The day of the Jackal

A poca distanza dal rilascio del finale di stagione, possiamo ampiamente parlare di The Day Of The Jackal, la nuova serie tv britannica scritta da Ronan Bennett e diretta da Brian Kirk, Paul Wilmshurst, Anu Menon e Anthony Philipson. La serie disponibile su Sky e Now Tv vede come protagonisti Eddie Redmayne, Lashana Lynch e Úrsula Corberó.

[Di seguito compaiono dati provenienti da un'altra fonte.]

-- ==== Sys2Proof/Machine/Mcl.lean ====
section
/-! DEFINITION. Microcode engines and control stores (chapter 15): word formats, sequencing, safe points and vectors, stops,
and the LOAD, VERIFY and PATCH commands of MCL. -/

namespace Sys2Proof.Machine

open Sys2Proof

/-! ### Stores (R463, R464, R475) -/

/-- Words of a store of a class; 1 SEQ, 2 PAR, 3 CHV microstore, 4 nanostore. -/
def storeWords (c : Nat) : Nat := if c = 1 then 4096 else if c = 2 then 2048 else if c = 3 then 16384 else 2048

/-- Bytes of a slot and bits of a word. -/
def slotSize (c : Nat) : Nat := if c = 2 then 16 else if c = 3 then 4 else 32
def wordBits (c : Nat) : Nat := if c = 1 then 144 else if c = 2 then 128 else if c = 3 then 24 else 256

/-- Instances of a class. -/
def storeInsts (c : Nat) : Nat := if c = 1 then 32 else if c = 2 then 2 else if c = 3 then 16 else 4

/-- The key of a word, and of an engine. -/
def engKey (c i : Nat) : Nat := c * 32 + i
def storeKey (c i a : Nat) : Nat := engKey c i * 16384 + a

/-- A word of a store; a word never loaded reads 0. -/
def State.mword (s : State) (c i a : Nat) : Nat := s.mcl.store.get (fun _ => 0) (storeKey c i a)

def State.setMword (s : State) (c i a w : Nat) : State :=
  s.onMcl fun x => { x with store := x.store.set (fun _ => 0) (storeKey c i a) w }

/-- The power domain of a store (R463, R464). -/
def storeDomain (c i : Nat) : Nat :=
  if c = 1 then 17 + i / 4 else if c = 2 then 32 else if c = 3 then 11 + i / 4 else 11 + i

/-- LOADED of a store: one bit for the nanostore in all its copies. -/
def State.loaded (s : State) (c i : Nat) : Bool :=
  if c = 1 then s.fbit R.MCL_LOADED_0_SEQ i
  else if c = 2 then s.fbit R.MCL_LOADED_1_PAR i
  else if c = 3 then s.fbit R.MCL_LOADED_1_CHV i
  else s.flag R.MCL_LOADED_1_NANO

def State.setLoaded (s : State) (c i : Nat) (b : Bool) : State :=
  if c = 1 then s.putBit R.MCL_LOADED_0_SEQ i b
  else if c = 2 then s.putBit R.MCL_LOADED_1_PAR i b
  else if c = 3 then s.putBit R.MCL_LOADED_1_CHV i b
  else s.put R.MCL_LOADED_1_NANO (b2n b)

/-- The instances that a command names: those of the mask, or the copies of the nanostore whose domain is on. -/
def State.instsOf (s : State) (c mask : Nat) : List Nat :=
  if c = 4 then (List.range 4).filter fun q => s.domSts (11 + q)
  else (List.range (storeInsts c)).filter fun i => mask.testBit i

/-- The page of an engine. -/
def engPage (c i : Nat) : Nat := if c = 1 then chanPage i else if c = 2 then 0x380000 else 0x300000 + 0x1000 * i

/-- The engine, or for the nanostore any Chervil engine, has EN = 1 (R476). -/
def State.engBusy (s : State) (c i : Nat) : Bool :=
  if c = 4 then (List.range 16).any fun n => s.enabled (engPage 3 n) else s.enabled (engPage c i)

/-- The words of a range in slot form. -/
def State.rangeBytes (s : State) (c i off n : Nat) : Bytes :=
  (List.range n).flatMap fun k => leBytes (slotSize c) (s.mword c i (off + k))

/-- Slots in bytes cut into words; none where a slot's bytes beyond the word are not 0 (R475). -/
def slotsOf (c : Nat) : Nat → Bytes → List (Option Nat)
  | 0, _ => []
  | n + 1, bs =>
    let v := leNat (bs.take (slotSize c))
    (if v < 2 ^ wordBits c then some v else none) :: slotsOf c n (bs.drop (slotSize c))

/-- Words written to consecutive addresses of every named instance, up to the first bad slot. -/
def State.writeWords (c off : Nat) (is : List Nat) : List (Option Nat) → Nat → State → Bool × State
  | [], _, s => (true, s)
  | none :: _, _, s => (false, s)
  | some w :: ws, k, s =>
    State.writeWords c off is ws (k + 1)
      ((is.foldl (fun s i => s.setMword c i (off + k) w) s).evtB 0x90000 0x10 is.length)

/-- DRAM bytes read through MCL's port; none on a bus error. -/
def State.mclRead (s : State) (a n : Nat) : Option Bytes × State :=
  if !s.dramOpen then (none, s)
  else
    match s.dramLoad 6 a n with
    | (none, s) => (none, s)
    | (some x, s) => (some x.1, s)

/-! ### Commands (R476, R481, R482) -/

/-- A command completes with a result, the record and the instance that failed. -/
def State.mclEnd (s : State) (result record inst : Nat) : State :=
  let s := ((s.put R.MCL_CMD_STS_RESULT result).put R.MCL_CMD_STS_RECORD record).put R.MCL_CMD_STS_INSTANCE inst
  (s.put R.MCL_CMD_GO 0).pulse 52

/-- LOAD (R476). -/
def State.mclLoad (s : State) : State :=
  let c := s.get R.MCL_CMD_STORE
  let is := s.instsOf c (s.get R.MCL_INST_MASK)
  match is.find? fun i => s.engBusy c i with
  | some i => s.mclEnd 1 0 i
  | none =>
    let s := is.foldl (fun s i => s.setLoaded c i false) s
    let n := s.get R.MCL_RANGE_COUNT
    match s.mclRead (s.rd64 R.MCL_SRC_LO % 2 ^ 37) (n * slotSize c) with
    | (none, s) => s.mclEnd 5 0 0
    | (some bs, s) =>
      match State.writeWords c (s.get R.MCL_RANGE_OFFSET) is (slotsOf c n bs) 0 s with
      | (false, s) => s.mclEnd 4 0 0
      | (true, s) => (is.foldl (fun s i => s.setLoaded c i true) s).mclEnd 0 0 0

/-- VERIFY (R476): each instance's CRC against MCL.CRC. -/
def State.mclVerify (s : State) : State :=
  let c := s.get R.MCL_CMD_STORE
  let off := s.get R.MCL_RANGE_OFFSET
  let n := s.get R.MCL_RANGE_COUNT
  let want := s.get R.MCL_CRC_CRC
  let rs := (s.instsOf c (s.get R.MCL_INST_MASK)).map fun i => (i, crc32c (s.rangeBytes c i off n))
  match rs.find? fun r => decide (r.2 ≠ want) with
  | some r => (s.put R.MCL_CRC_OUT_CRC r.2).mclEnd 2 0 r.1
  | none =>
    let s := match rs.getLast? with
      | some r => s.put R.MCL_CRC_OUT_CRC r.2
      | none => s
    s.mclEnd 0 0 0

/-- A record of a patch payload (R480). -/
structure PatchRec where
  store : Nat
  insts : Nat
  off : Nat
  count : Nat
  base : Nat
  new : Nat
  bytes : Bytes
  ok : Bool
  deriving DecidableEq, Repr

Un passo indietro: come nasce The Day of The Jackal

Per molti il personaggio dello Sciacallo non è affatto nuovo. La storia è tratta dall’omonimo romanzo (1962) di Frederick Forsyth, edito Mondadori, che racconta di un assassino professionista assoldato per uccidere il Presidente francese Charles De Gaulle. Visto il reale successo del libro, seguì una trasposizione cinematografica intitolata “Il giorno dello Sciacallo” e diretta da Fred Zinnermann (1973). In questo caso il protagonista era Edward Fox e il film è tutt’ora considerato un capolavoro del genere spionistico.

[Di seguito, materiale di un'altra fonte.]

/-- PROVISION (R448, R450). -/
def State.provision (s : State) : State :=
  let f := s.boot.fuses
  let sel := s.get R.BOOT_CMD_SEL
  let w := (s.rd (R.BOOT_TOK 0)).toNat
  if s.debugOpen ∨ (sel ≤ 1 ∧ hashSet (f.owner sel)) then s.bootEnd 4
  else
    let h := (s.tokBytes).take 48
    let g : Fuses :=
      if sel = 0 then { f with owner0 := h }
      else if sel = 1 then { f with owner1 := h }
      else if sel = 2 then { f with keyRevoke := f.keyRevoke ||| w % 4 }
      else if sel = 3 then { f with patchRevoke := f.patchRevoke ||| w % 16 }
      else { f with dbgDisable := true }
    (s.onBoot fun x => { x with fuses := g }).bootEnd 0

/-- ADVANCE_SVN (R449). -/
def State.advanceSvn (s : State) : State :=
  if !s.flag R.BOOT_STS_BOOT_OK then s.bootEnd 4
  else
    let a := s.get R.BOOT_SVN_ACTIVE
    let f := s.get R.BOOT_SVN_FUSED
    if a ≤ f then s.bootEnd 0
    else
      let up := fun (g : Fuses) => { g with svn := g.svn ||| (2 ^ a - 2 ^ f) }
      let s := s.onBoot fun x => { x with fuses := up x.fuses, sensed := up x.sensed }
      (s.put R.BOOT_SVN_FUSED a).bootEnd 0

/-! ### The SPI commands -/

/-- An SPI command completes. -/
def State.spiEnd (s : State) (bad : Bool) : State :=
  ((s.put R.BOOT_SPI_CMD_ERR (b2n bad)).put R.BOOT_SPI_CMD_GO 0).pulse 48

/-- ERASE, PROGRAM or READ as the registers hold it; `err` is the number of bytes after which the NOR reported an error
or no longer answered.  Bytes beyond the NOR are not answered. -/
def State.spiRun (s : State) (op : Nat) (err : Option Nat) : State :=
  let a := s.get R.BOOT_SPI_ADDR_ADDR
  let len := s.get R.BOOT_SPI_LEN_LEN
  let room := s.norSize - a
  let n := min (min len room) (err.getD len)
  let bad := err.isSome || decide (room < len)
  let buf := s.rd64 R.BOOT_SPI_BUF_LO % 2 ^ 37
  if op = 1 then (s.onBoot fun x => { x with nor := norPut a (List.replicate n 0xFF) x.nor }).spiEnd bad
  else if op = 2 then
    if !s.dramOpen then s.spiEnd true
    else
      match s.dramLoad 6 buf n with
      | (none, s) => s.spiEnd true
      | (some d, s) =>
        let old := s.norBytes a n
        (s.onBoot fun x => { x with nor := norPut a (List.zipWith (· &&& ·) old d.1) x.nor }).spiEnd bad
  else if !s.dramOpen then s.spiEnd true
  else
    let d := s.norBytes a n
    let s := s.evtB 0x80000 0x10 (n / 65536)
    match s.dramStore 6 buf d false with
    | (true, s) => s.spiEnd bad
    | (false, s) => s.spiEnd true

/-- An SPI_ADDR or SPI_LEN of `v` is aligned as an operation requires (R460). -/
def spiAligned (op v : Nat) : Bool :=
  if op = 1 then decide (v % 65536 = 0) else if op = 2 then decide (v % 256 = 0) else true

/-! ### The BOOT page -/

/-- BOOT's own checks (R458, R460 and the captions). -/
def bootChecks : Checks := fun s _ _ o v =>
  if o = 0x84 then failIf (decide (v.fld 4 3 ≠ 0) && !s.flag R.BOOT_STS_MAIN_OK) 4
  else if o = 0x88 then failIf (s.flag R.BOOT_STS_BOOT_OK) 4
  else if o = 0xC0 then
    failIf (v.bit 4 && (s.flag R.BOOT_CMD_GO || s.flag R.BOOT_SPI_CMD_GO)) 4
      ++ failIf s.boot.tapShift 4 ++ failIf (decide (4 < v.fld 12 3)) 1
  else if o = 0xC4 ∨ o = 0xCC then failIf (decide (v.fld 0 6 ≠ 0)) 5
  else if 0x100 ≤ o ∧ o < 0x1E8 then failIf s.boot.tapShift 4
  else if o = 0x200 then
    failIf (v.bit 2 && (s.flag R.BOOT_CMD_GO || s.flag R.BOOT_SPI_CMD_GO)) 4
      ++ failIf (v.bit 2 && decide (v.fld 0 2 = 0)) 1
      ++ failIf (v.bit 2 && !(spiAligned (v.fld 0 2) (s.get R.BOOT_SPI_ADDR_ADDR)
          && spiAligned (v.fld 0 2) (s.get R.BOOT_SPI_LEN_LEN))) 5
  else if o = 0x204 then failIf (!spiAligned (s.get R.BOOT_SPI_CMD_OP) (v.fld 0 26)) 5
  else if o = 0x208 then
    failIf (!spiAligned (s.get R.BOOT_SPI_CMD_OP) (v.fld 0 25)) 5 ++ failIf (decide (2 ^ 24 < v.fld 0 25)) 1
  else if o = 0x20C then failIf (decide (v.fld 0 6 ≠ 0)) 5
  else []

Successivamente ci fu un secondo film, nel 1997, intitolato The Jackal e diretto da Michael Caton-Jones, dove i protagonisti erano Bruce Willis, Richard Gere e Sidney Poitier. Non ebbe lo stesso successo del primo, anche perché era un adattamento che si discostava molto dal romanzo.

La trama

Stavolta il volto dello sciacallo è quello di Eddie Redmayne, che interpreta un insospettabile assassino, capace di assumere qualunque identità e che è un infallibile cecchino. Il suo compito è quello di eliminare il magnate visionario UDC, che ha intenzione di rilasciare un nuovo software in grado di mettere in ginocchio i più ricchi. Il nuovo programma è in grado di rendere trasparente ogni transazione finanziaria. Lo sciacallo, che è appena uscito da un altro colpo andato a buon segno, viene contattato per rendere impossibile il rilascio di River.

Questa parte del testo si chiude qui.